▶ INSTRUCTIONS FOR THE TASK: Your answer should be the lines below from the one with "def modPaging (s" to the one with "def Facet.lat (f", both included, given again exactly and with nothing added.

RECORDS FOR THIS EXERCISE section start

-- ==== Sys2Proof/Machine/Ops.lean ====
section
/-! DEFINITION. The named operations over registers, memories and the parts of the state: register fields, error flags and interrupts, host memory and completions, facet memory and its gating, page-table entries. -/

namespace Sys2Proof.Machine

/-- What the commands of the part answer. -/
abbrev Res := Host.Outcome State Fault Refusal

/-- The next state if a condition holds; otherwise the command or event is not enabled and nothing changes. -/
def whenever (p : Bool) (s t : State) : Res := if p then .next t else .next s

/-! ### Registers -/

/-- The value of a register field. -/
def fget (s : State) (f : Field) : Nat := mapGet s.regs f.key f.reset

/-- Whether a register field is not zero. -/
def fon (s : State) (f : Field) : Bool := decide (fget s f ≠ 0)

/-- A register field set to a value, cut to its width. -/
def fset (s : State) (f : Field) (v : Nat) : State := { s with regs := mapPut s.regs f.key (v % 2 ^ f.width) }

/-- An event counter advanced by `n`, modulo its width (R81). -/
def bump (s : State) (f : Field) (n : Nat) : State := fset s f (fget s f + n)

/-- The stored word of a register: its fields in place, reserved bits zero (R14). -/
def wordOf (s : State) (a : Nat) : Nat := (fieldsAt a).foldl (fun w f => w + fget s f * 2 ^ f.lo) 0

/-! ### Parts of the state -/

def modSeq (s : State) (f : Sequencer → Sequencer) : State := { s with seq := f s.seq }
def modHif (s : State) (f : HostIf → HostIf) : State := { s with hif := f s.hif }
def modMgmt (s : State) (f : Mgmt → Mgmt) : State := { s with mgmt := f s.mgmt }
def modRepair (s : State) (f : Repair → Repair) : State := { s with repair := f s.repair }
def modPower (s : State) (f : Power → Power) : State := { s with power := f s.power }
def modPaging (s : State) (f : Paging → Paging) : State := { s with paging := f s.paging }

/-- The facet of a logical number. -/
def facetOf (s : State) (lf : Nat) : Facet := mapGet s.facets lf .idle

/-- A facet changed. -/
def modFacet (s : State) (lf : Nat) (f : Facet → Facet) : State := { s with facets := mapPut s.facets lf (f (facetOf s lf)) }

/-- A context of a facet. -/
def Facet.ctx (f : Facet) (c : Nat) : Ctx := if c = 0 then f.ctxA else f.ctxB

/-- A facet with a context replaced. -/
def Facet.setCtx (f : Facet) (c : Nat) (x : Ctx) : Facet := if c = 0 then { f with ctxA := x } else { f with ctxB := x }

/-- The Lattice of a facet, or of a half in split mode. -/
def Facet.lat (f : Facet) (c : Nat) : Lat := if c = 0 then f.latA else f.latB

RECORDS FOR THIS EXERCISE section end
RECORDS FOR THIS EXERCISE section start

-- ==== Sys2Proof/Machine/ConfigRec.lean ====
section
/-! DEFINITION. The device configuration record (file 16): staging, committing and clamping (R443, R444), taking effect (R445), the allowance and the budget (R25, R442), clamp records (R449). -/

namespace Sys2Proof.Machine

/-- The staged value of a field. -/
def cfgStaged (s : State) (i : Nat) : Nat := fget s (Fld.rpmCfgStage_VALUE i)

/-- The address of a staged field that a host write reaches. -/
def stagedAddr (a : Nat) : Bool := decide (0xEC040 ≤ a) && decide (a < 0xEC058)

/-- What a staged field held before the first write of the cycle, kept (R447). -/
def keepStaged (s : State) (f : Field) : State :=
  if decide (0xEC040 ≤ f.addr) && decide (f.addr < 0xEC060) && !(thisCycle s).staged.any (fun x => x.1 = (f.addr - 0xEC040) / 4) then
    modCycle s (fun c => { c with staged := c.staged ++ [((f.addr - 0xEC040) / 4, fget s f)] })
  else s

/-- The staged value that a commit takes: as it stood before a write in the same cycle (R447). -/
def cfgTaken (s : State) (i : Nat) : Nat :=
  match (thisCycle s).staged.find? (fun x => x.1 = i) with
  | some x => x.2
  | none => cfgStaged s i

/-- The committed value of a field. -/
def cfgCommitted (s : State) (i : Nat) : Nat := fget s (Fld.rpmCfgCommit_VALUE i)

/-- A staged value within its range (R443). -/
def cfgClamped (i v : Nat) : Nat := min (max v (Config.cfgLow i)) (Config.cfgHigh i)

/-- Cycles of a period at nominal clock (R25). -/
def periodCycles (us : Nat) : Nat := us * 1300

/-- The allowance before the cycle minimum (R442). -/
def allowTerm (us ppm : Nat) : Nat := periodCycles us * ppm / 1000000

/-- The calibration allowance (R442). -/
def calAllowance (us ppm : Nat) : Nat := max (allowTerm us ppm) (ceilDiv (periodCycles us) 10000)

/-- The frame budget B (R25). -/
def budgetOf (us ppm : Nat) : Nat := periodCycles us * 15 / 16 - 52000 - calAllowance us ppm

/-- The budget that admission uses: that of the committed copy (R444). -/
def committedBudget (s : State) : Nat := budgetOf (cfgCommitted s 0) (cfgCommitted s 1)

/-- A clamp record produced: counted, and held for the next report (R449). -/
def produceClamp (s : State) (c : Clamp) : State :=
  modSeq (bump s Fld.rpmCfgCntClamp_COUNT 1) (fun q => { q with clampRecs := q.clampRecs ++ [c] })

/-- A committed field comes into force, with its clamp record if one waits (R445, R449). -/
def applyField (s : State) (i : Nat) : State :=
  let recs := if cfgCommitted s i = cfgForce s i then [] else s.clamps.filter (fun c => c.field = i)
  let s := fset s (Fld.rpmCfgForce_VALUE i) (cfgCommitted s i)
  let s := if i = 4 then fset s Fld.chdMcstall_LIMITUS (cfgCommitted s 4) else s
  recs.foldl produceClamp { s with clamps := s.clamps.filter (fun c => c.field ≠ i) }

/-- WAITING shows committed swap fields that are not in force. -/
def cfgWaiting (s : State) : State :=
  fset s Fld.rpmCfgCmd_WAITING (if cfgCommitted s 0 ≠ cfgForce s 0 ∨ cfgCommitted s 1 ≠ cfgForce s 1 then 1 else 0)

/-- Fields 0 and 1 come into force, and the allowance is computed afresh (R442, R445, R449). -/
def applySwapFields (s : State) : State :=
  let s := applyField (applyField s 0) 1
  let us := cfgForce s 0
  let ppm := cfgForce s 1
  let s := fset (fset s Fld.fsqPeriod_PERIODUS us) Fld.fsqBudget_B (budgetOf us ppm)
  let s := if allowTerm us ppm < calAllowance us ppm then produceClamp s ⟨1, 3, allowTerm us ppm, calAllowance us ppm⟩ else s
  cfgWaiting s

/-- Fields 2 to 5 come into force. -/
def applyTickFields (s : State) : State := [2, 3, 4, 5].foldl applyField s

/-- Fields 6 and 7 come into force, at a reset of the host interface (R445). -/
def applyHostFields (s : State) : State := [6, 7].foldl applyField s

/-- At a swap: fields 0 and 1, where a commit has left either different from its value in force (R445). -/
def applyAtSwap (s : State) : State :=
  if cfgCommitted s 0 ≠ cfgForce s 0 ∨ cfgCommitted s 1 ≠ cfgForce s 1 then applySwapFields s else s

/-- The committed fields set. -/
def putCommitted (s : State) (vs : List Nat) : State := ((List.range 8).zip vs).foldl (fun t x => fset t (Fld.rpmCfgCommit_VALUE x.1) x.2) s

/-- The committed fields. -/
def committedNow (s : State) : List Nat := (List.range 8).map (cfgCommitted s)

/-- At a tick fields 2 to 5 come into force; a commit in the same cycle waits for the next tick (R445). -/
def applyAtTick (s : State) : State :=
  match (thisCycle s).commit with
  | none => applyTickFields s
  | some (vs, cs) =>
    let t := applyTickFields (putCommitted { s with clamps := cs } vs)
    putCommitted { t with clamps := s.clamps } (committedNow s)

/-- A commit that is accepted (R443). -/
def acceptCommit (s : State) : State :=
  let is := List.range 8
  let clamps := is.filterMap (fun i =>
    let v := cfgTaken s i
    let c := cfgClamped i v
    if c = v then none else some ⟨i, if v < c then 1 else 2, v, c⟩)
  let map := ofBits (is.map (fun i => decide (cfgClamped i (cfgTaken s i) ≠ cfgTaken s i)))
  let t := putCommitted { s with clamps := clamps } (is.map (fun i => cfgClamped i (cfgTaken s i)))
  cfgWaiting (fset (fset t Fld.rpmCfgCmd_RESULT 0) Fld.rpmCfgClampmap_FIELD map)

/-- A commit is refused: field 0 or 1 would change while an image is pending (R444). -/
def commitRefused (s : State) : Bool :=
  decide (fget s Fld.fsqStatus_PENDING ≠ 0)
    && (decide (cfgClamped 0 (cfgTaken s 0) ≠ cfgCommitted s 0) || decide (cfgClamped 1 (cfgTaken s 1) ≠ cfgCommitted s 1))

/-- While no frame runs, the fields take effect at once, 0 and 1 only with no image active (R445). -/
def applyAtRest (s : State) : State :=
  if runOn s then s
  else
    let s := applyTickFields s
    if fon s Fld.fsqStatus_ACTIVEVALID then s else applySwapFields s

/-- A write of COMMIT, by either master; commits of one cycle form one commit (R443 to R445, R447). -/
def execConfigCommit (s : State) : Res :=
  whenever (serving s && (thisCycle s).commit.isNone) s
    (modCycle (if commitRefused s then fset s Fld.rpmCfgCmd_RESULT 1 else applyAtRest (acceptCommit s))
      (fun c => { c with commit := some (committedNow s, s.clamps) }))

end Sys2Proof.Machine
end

RECORDS FOR THIS EXERCISE section end

▶ ANSWER TO THIS PROBLEM:
def modPaging (s : State) (f : Paging → Paging) : State := { s with paging := f s.paging }

/-- The facet of a logical number. -/
def facetOf (s : State) (lf : Nat) : Facet := mapGet s.facets lf .idle

/-- A facet changed. -/
def modFacet (s : State) (lf : Nat) (f : Facet → Facet) : State := { s with facets := mapPut s.facets lf (f (facetOf s lf)) }

/-- A context of a facet. -/
def Facet.ctx (f : Facet) (c : Nat) : Ctx := if c = 0 then f.ctxA else f.ctxB

/-- A facet with a context replaced. -/
def Facet.setCtx (f : Facet) (c : Nat) (x : Ctx) : Facet := if c = 0 then { f with ctxA := x } else { f with ctxB := x }

/-- The Lattice of a facet, or of a half in split mode. -/
def Facet.lat (f : Facet) (c : Nat) : Lat := if c = 0 then f.latA else f.latB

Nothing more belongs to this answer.